Convert ellipsoid matrix form to canonical form to sample points on the surface of a 9d ellipsoid

Question

I'm trying to sample points on the surface of a 9 dimensional ellipsoid represented by

$$x^T Mx = 1,\hspace{2cm}x\in \mathcal{R}^9, M\in\mathcal{R}^{9x9}$$

and $M$ is positive symmetric definite.

If it was in the form:

$$(\frac{x_1}{r_1})^2 + (\frac{x_2}{r_2})^2 + ... + (\frac{x_9}{r_9})^2 = 1$$

I would then just sample points randomly, and then scale them as described here: How to generate points uniformly distributed on the surface of an ellipsoid?
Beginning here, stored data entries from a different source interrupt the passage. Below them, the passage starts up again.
-- ==== Sys2Proof/Machine/Manager.lean ====
section
/-! DEFINITION. The frame-delimited buffer manager (42_buffer_manager.md): RESET, IS_COMPLETED, SIZE, READ_BYTE. -/

namespace Sys2Proof.Machine

/-- RESET (R150). -/
def execReset (s : State) : Result := answer (s.resetCore, .ok 0)

/-- IS_COMPLETED (R151). -/
def execIsCompleted (s : State) : Result := answer (s, .ok (flagByte s.completed))

/-- SIZE (R152). -/
def execSize (s : State) : Result := answer (s, .ok s.cursor)

/-- Whether READ_BYTE may read index `i`: below the cursor (R153), and an index the buffer has, since "indices above 2N+1
fail the same way" (R153). The second test matters only where cursor > 2N+2, which no run reaches (R31 INV4). -/
abbrev State.readable (s : State) (i : Nat) : Prop := i < s.cursor.toNat ∧ i < s.cfg.bufSize

/-- READ_BYTE i (R153). -/
def execReadByte (i : Byte) (s : State) : Result :=
  if s.readable i.toNat then answer (s, .ok (s.bufRead i.toNat)) else answer (s, .fail .range)

end Sys2Proof.Machine
end

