/-- A frame cut after the payload `p`: the byte that follows, escaped, and the rest of the frame. -/
theorem frame_append_cons (p r : List Byte) (x : Byte) :
    frame (p ++ x :: r) = (HDR :: escape p) ++ (escapeByte x ++ (escape r ++ [FTR])) := by
  simp [frame, escape_append, escape]

/-- Settles O37: HDR and the first N bytes of the payload leave N bytes in an open frame, where the next byte, plain or
escaped, has no room, and what follows it holds no HDR. -/
theorem longPayloadIsRefused : Obligations.LongPayloadIsRefused := by
  intro s p r x hp
  obtain ⟨u, hu, hst, hN⟩ := hostFeed_fullFrame hp
  obtain ⟨hplain, hreported, hsilent⟩ := overflowInsideMessage s u _ (escape r ++ [FTR]) hu hst hN
  have hrest : HDR ∉ escape r ++ [FTR] := by simp [HDR_notMem_escape, HDR_ne_FTR]
  have hspecial (hx : Special x) : frame (p ++ x :: r) = (HDR :: escape p) ++ ESC :: (x ^^^ XORM) :: (escape r ++ [FTR]) := by
    rw [frame_append_cons, escapeByte, if_pos hx]
    rfl
  refine ⟨fun h => ?_, fun hx hreport => ?_, fun hx hreport q hq => ?_⟩
  · by_cases hx : Special x
    · rw [hspecial hx]
      exact hreported (h.resolve_left (not_not_intro hx)) _
    · rw [frame_append_cons, escapeByte, if_neg hx]
      exact hplain x hx
  · rw [hspecial hx]
    exact (hsilent hreport hrest _).1
  · have hframe : frame (p ++ x :: r) ++ frame q =
        (HDR :: escape p) ++ ESC :: (x ^^^ XORM) :: ((escape r ++ [FTR]) ++ frame q) := by rw [hspecial hx]; simp
    obtain ⟨t, v, w, ht, hv, hanswer, hanswer', -, hcontent⟩ := (hsilent hreport hrest (x ^^^ XORM)).2 (frame q)
    obtain ⟨v', hv', hok, hpayload⟩ := exec_decodeMsg_payload hq
    obtain rfl := Host.Outcome.next.inj (hv.symm.trans hv')
    obtain rfl := hanswer'.word_unique hok
    exact ⟨t, (congrArg (fun f => exec (.decodeMsg f) s) hframe).trans ht, hanswer, hcontent.trans hpayload⟩

end Sys2Proof.Machine
end

section
/-! The family of 41_decoder.md: streams of bytes, received one DECODE_BYTE at a time, and the frames they announce (R128,
R131). -/

namespace Sys2Proof.Machine

/-! ## Bytes one after another -/

theorem feedBytes_cons (b : Byte) (bs : List Byte) (s : State) :
    feedBytes (b :: bs) s = feedBytes bs ((decoderStep b s).1.respond (decoderStep b s).2) := rfl

theorem feedBytes_append {bs cs : List Byte} {s t : State} (h : feedBytes bs s = .next t) :
    feedBytes (bs ++ cs) s = feedBytes cs t := by
  induction bs generalizing s with
  | nil => cases h; rfl
  | cons b bs ih => exact ih h

/-- Bytes whose walk fails nowhere leave what the walk leaves; only the responses returned differ (R120, R129). -/
theorem feedBytes_of_decodeWalk {bs : List Byte} {s t : State} (o : List Word16) (h : decodeWalk bs s = (t, none)) :
    ∃ o', feedBytes bs { s with outbox := o } = .next { t with outbox := o' } := by
  induction bs generalizing s o with
  | nil => cases h; exact ⟨o, rfl⟩
  | cons b bs ih =>
    have hstep := decoderStep_of_outbox b s o
    rcases hr : decoderStep b s with ⟨m, d | k⟩
    · rw [decodeWalk_cons_ok hr] at h
      rw [feedBytes_cons, hstep, hr]
      exact ih (s := m) _ h
    · cases (decodeWalk_cons_fail hr).symm.trans h

/-- Bytes with no HDR, received in WaitHeader, leave WaitHeader (R121). -/
theorem feedBytes_noise {bs : List Byte} {s : State} (hs : s.st = .waitHeader) (hb : HDR ∉ bs) :
    ∃ t, feedBytes bs s = .next t ∧ t.st = .waitHeader ∧ t.cfg = s.cfg := by
  obtain ⟨o, h⟩ := feedBytes_of_decodeWalk s.outbox (decodeWalk_noise hs hb)
  refine ⟨_, h, ?_⟩
  split
  · exact ⟨hs, rfl⟩
  · exact ⟨rfl, rfl⟩

/-- `t` announces a frame with the payload `p`, under the parameters of `s` (R131). -/
structure Announces (p : List Byte) (s t : State) : Prop where
  completed : t.completed = true
  st : t.st = .waitHeader
  content : t.content = p
  cfg : t.cfg = s.cfg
Thus, my question is how would I convert the ellipse from matrix form to the equation form in 9 dimensions? I saw a post on how to do it in 3 dimensions related to Euler angles here: How to generate points uniformly distributed on the surface of an ellipsoid? but I have no idea how to extend that to 9 dimensions.

Answer 1

Since $M$ is symmetric PD, we can work out (numerically or symbolically) the eigendecomposition $M= QDQ^{-1}$ where $Q$ is orthogonal and $D$ contains the positive eigenvalues of $M$. Hence we can write $$x^T M x=(Qx)^T D Q x=\lambda_1 y_1^2+\lambda_2 y_2^2+\cdots+\lambda_9 y_9^2 =1.$$ But this is exactly the form you know how to solve, with $r_k =\lambda_k^{-1/2}>0$ for all $k$. Moreover, the orthogonality of the matrix $Q$ means that all we've done is a global rotation (up to a possible reflection) which doesn't affect the uniformity of the point distribution. So it suffices to generate points with respect to $y\in \mathcal{R}^9$ and back-transform via $x=Q^{-1}y$.